**Work instruction**
Go through the listing beneath and show each line containing the string "presented".
☆ ☆ ☆ ☆ ☆ ☆ ☆
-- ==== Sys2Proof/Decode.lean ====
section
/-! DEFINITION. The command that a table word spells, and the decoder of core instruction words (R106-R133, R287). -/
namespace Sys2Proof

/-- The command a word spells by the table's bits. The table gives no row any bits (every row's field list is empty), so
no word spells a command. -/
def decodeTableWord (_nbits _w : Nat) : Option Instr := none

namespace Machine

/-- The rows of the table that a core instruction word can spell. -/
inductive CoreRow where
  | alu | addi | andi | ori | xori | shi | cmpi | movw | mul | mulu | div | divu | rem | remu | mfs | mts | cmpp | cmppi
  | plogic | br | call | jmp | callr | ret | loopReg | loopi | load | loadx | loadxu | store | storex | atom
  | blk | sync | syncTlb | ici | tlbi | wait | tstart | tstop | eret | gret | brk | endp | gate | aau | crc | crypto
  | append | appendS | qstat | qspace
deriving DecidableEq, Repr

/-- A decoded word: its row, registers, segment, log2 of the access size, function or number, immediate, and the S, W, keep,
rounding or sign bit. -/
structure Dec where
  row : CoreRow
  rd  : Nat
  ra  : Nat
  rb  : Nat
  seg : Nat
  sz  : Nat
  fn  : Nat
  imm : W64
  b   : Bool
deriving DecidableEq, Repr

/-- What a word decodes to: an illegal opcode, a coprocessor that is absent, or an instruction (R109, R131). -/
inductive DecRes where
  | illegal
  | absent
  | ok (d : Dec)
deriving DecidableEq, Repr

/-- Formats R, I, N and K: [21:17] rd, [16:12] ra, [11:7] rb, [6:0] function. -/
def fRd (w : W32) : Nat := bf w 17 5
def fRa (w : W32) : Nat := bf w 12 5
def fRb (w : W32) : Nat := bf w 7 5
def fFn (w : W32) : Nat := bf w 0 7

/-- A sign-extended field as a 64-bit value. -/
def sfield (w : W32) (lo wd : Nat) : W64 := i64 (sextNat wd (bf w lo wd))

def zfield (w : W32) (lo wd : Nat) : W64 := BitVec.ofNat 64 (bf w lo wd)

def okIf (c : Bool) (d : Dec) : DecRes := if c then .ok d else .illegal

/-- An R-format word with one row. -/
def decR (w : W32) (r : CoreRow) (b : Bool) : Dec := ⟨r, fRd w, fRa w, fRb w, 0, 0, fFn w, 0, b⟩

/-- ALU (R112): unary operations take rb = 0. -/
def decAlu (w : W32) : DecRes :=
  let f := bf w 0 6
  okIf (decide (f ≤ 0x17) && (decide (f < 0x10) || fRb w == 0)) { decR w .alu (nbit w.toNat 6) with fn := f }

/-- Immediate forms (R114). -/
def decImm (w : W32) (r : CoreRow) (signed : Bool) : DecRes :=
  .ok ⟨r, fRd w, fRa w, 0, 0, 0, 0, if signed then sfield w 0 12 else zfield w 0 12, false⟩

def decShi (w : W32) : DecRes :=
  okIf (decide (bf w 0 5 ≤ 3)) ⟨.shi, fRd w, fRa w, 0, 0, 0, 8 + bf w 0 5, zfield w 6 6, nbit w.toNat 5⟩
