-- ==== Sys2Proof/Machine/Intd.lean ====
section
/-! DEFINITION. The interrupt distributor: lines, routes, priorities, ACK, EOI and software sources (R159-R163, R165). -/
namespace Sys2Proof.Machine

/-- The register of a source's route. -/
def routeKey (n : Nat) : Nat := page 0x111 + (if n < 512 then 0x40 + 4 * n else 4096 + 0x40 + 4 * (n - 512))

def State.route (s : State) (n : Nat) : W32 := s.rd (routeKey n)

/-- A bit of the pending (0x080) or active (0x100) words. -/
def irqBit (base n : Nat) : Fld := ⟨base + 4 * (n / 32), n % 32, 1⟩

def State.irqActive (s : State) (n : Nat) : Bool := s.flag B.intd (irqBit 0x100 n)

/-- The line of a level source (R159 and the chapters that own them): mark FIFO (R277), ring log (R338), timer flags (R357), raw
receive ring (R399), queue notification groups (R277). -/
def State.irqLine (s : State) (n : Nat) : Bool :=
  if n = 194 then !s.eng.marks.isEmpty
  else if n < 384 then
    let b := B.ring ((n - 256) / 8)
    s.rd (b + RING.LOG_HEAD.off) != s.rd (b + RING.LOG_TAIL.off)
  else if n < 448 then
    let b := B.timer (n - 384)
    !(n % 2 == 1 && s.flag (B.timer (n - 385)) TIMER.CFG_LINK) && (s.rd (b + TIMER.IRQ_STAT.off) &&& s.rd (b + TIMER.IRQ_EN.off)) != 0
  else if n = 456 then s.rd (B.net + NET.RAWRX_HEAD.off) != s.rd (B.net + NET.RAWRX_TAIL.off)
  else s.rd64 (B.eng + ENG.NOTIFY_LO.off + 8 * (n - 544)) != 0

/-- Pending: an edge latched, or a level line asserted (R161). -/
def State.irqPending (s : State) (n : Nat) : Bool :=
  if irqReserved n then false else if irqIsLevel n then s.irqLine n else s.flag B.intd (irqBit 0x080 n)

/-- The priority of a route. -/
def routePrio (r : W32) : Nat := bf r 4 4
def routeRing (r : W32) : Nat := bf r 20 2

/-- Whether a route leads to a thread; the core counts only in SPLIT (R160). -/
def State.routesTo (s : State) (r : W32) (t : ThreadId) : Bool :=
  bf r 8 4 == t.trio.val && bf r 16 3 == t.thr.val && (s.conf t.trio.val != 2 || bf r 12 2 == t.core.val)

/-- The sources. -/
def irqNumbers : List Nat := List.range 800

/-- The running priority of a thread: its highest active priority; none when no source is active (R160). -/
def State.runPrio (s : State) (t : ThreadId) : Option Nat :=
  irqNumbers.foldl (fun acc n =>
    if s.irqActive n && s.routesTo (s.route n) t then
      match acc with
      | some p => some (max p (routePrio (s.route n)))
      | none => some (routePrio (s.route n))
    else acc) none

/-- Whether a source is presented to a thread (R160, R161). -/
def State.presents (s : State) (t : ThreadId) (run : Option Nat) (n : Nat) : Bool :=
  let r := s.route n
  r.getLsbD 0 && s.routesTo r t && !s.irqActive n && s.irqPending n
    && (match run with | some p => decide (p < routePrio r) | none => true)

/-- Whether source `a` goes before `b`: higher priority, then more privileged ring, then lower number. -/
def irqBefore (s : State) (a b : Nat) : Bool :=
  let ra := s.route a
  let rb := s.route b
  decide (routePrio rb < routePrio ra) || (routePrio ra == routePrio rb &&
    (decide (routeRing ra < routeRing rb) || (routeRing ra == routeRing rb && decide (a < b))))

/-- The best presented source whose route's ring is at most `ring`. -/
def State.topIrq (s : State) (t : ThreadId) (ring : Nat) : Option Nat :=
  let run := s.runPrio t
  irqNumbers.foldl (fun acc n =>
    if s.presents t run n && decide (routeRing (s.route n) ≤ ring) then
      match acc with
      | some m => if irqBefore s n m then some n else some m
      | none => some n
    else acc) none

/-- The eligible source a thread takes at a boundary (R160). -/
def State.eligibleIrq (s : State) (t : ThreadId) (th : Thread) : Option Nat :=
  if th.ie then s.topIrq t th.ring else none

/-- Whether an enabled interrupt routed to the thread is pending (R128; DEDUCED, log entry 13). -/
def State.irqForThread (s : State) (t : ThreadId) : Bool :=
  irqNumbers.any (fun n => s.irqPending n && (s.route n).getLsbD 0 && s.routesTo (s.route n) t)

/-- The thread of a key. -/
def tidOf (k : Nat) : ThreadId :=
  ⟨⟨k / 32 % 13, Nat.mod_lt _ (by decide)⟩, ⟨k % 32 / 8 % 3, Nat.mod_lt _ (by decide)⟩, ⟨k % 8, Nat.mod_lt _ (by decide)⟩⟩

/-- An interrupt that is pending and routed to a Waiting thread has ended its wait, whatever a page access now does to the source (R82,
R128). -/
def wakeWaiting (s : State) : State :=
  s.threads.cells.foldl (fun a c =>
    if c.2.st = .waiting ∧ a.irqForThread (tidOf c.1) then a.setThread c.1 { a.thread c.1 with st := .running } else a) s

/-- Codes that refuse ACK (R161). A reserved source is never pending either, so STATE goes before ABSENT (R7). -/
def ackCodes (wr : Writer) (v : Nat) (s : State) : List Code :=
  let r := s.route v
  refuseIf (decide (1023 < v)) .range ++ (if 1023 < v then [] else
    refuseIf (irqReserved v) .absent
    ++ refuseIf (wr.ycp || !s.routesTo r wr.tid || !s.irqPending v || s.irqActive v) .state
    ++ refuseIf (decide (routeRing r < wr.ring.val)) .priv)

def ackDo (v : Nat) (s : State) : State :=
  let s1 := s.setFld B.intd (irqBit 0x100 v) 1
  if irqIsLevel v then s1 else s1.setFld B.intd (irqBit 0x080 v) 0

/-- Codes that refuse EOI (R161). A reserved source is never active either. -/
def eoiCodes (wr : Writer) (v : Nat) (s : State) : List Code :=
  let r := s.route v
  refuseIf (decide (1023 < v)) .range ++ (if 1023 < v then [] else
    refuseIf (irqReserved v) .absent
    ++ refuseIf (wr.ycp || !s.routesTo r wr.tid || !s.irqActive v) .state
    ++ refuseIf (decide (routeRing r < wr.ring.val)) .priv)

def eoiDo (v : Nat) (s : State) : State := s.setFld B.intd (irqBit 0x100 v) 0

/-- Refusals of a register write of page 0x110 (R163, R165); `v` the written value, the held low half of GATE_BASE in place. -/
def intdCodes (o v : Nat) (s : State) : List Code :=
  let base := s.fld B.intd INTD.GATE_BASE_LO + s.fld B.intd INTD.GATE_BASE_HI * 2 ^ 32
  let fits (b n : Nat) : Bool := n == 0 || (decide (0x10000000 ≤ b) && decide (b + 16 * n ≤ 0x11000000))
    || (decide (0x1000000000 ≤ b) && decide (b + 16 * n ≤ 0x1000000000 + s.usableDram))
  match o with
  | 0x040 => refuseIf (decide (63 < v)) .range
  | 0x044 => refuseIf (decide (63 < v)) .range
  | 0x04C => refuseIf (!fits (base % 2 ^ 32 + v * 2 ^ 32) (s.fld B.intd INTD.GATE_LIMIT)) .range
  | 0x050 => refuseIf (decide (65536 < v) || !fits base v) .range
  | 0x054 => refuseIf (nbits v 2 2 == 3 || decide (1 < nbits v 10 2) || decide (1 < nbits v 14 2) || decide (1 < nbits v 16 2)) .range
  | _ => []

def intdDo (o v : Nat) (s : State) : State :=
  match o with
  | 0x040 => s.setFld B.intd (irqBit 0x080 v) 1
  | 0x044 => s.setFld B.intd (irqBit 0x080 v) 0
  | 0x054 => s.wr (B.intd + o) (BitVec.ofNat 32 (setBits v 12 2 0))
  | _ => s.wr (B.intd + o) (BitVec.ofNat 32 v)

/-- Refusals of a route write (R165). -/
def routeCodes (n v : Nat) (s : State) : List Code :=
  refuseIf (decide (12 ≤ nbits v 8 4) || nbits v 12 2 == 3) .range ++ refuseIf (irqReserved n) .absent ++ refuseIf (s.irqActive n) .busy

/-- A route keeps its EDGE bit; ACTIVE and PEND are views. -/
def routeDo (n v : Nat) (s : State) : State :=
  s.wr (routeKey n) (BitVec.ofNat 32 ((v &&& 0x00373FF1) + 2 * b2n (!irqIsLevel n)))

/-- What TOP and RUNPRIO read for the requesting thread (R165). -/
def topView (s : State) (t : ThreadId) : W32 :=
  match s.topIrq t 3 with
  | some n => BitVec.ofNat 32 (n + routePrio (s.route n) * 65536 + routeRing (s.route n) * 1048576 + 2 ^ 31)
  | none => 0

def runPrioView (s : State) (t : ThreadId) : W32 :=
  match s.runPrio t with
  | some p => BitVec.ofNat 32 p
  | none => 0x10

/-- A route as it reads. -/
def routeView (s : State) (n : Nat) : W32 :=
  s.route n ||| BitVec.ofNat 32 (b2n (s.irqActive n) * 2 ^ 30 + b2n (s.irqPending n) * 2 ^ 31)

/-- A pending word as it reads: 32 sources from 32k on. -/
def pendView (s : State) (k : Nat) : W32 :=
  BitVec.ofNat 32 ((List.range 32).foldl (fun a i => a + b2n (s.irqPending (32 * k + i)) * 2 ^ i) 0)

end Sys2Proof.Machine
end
☆ ☆ ☆ ☆ ☆ ☆ ☆
**Your solution**
/-- Whether a source is presented to a thread (R160, R161). -/
/-- The best presented source whose route's ring is at most `ring`. -/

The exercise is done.